Stages of Relearning…

I’m in the process of regaining fluency in German. I’ve been reading it intermittently, but now I’m getting serious about bringing everything back to where it needs to be for this summer. And my brain hurts, as it always does. The refreshing, or relearning, or dragging my little grey cells back from vacation, always moves through three stages.

  1. Oh my gosh, did I ever study this, what are those strange letters anyway? I stare at the page and wonder how I ever managed to read anything this complicated, let alone speak it. I recognize a few words, but not many of the long ones, and verb tenses make no sense at all. I need two dictionaries and divine assistance to read more than a few pages at a time without getting a nasty headache. Aieeeeee!!!
  2. Half of this seems familiar but sheepdip, did I ever read this before? I don’t think so. More of the nouns make sense, and I’m recognizing some of the verbs, but erk, how on earth will I get my vocabulary and pacing back before I leave town? And how will I read things without pictures to help me parse what is going on? I hate standing on the sidewalk with a dictionary in hand. It makes me look like a tourist and attracts pick-pockets.
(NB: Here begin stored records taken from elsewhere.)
-- ==== Sys2Proof/Certificates/Slice0/Obligations.lean ====
section
/-! DEFINITION. The statements for the provers. Each is about the model of Sys2Proof/Machine; its docstring names the rules of spec/ it
rests on, and a log entry where it says what the model chose. -/

open Sys2Proof Sys2Proof.Machine

/-! ### The step -/

/-- A step takes the command at the front of the queue and answers its outcome on the state with the queue's rest. -/
def Obligations.StepRunsTheFrontCommand : Prop :=
  ∀ (c : Instr) (rest : List Instr) (s : State), s.pending = c :: rest → step s = exec c (s.setPending rest)

/-- THE MODEL'S CHOICE (log entries 1, 3 and 12): on an empty queue the part goes on by itself. Where events of this moment are due, one of
them becomes the waiting command and nothing else changes but the counter of free values; where none is due a walk's visit does, or the
moment ends: its contention slot, where one begins with an eligible telegram, becomes the waiting command, and else one oscillator period
passes. So a contention slot comes after every other event of its moment, and what becomes WAITING then is considered at it; no visit
comes after a telegram has started in it. -/
def Obligations.AnEmptyQueueLetsThePartGoOn : Prop :=
  ∀ s : State, s.pending = [] →
    let becomes := fun (l : List Instr) (u t : State) => ∃ c ∈ l, t.pending = [c] ∧ onlyChanges [.pending, .choices] u t
    let movesOn := fun u t : State => (slotDue u = [] → t = period u) ∧ (slotDue u ≠ [] → becomes (slotDue u) u t)
    (due s ≠ [] → ∃ t, step s = .next t ∧ becomes (due s) s t) ∧
      (due s = [] → visits s = [] → ∃ t, step s = .next t ∧ movesOn s t) ∧
      (due s = [] → visits s ≠ [] →
        ∃ t, step s = .next t ∧ (movesOn (s.setChoices (s.choices + 1)) t ∨ becomes (visits s) s t)) ∧
      (∀ p : TelegramClass, Instr.contentionSlot p ∉ due s ∧ Instr.contentionSlot p ∉ visits s) ∧
      (∀ (k : TelegramClass) (x : OutTelegram) (n : Nat), lineSound s → s.line.slots[k] = .sending x n s.clock.osc →
        visits s = [])

/-- Right after power is applied every block stands at the power-on value that its chapter gives and every invariant holds. (That this is before the
RESTART record is written is log entry 4.) -/
def Obligations.ResetMeetsEveryInvariant : Prop :=
  powerOnValues State.reset ∧ alarmContact State.reset = true ∧
    clockSound State.reset ∧ classFollowsState State.reset ∧ agreementSound State.reset ∧ lineSound State.reset ∧
    tablesFit State.reset ∧ holdsDated State.reset ∧ watchAgrees State.reset ∧ journalOrdered State.reset ∧
    entriesSound State.reset ∧ pointsSound State.reset ∧ dialsSound State.reset ∧ quietWhileReading State.reset ∧
    latchedWhileLive State.reset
But at least my head is not aching so much, and I’m down to two dictionary trips per page instead of eight or ten.
  3. OK, I’m back close to where I need to be, and the flight over will finish kicking my brain into proper gear for spoken as well as written communications. (Or it usually would, because I usually fly Lufthansa, but not this time, alas.) I start feeling more confident, and venture into more difficult technical writings and literature. I’m not completely ready to be turned loose with a group of people to try to get from A to B, and museum display captions will still be a challenge, but the U-bahn in Vienna, or FraPort (Frankfurt Intl. Airport) no longer seems as impossible as climbing Mt. Everest. Especially since I’m not changing planes in FraPort this year, at least at the moment. *taps wood*

After this many runs through the pattern, I know the stages and can anticipate the frustration, headaches, and general mental misery that comes when you kick-restart a language after a few months away. Starting relatively early is better, but that’s not been possible this year, so I’m feeling a bit more as if I’m cramming. I’ve begun reading archaeology guides again, something that always stretches my brain. Archaeology and geology have enough terms that I can parse from the original languages to make them easy for me to read without dictionary interruptions, but enough new-to-me or otherwise unfamiliar terms that I have to work, not skim. The combo seems to help the transition back into thinking in two languages.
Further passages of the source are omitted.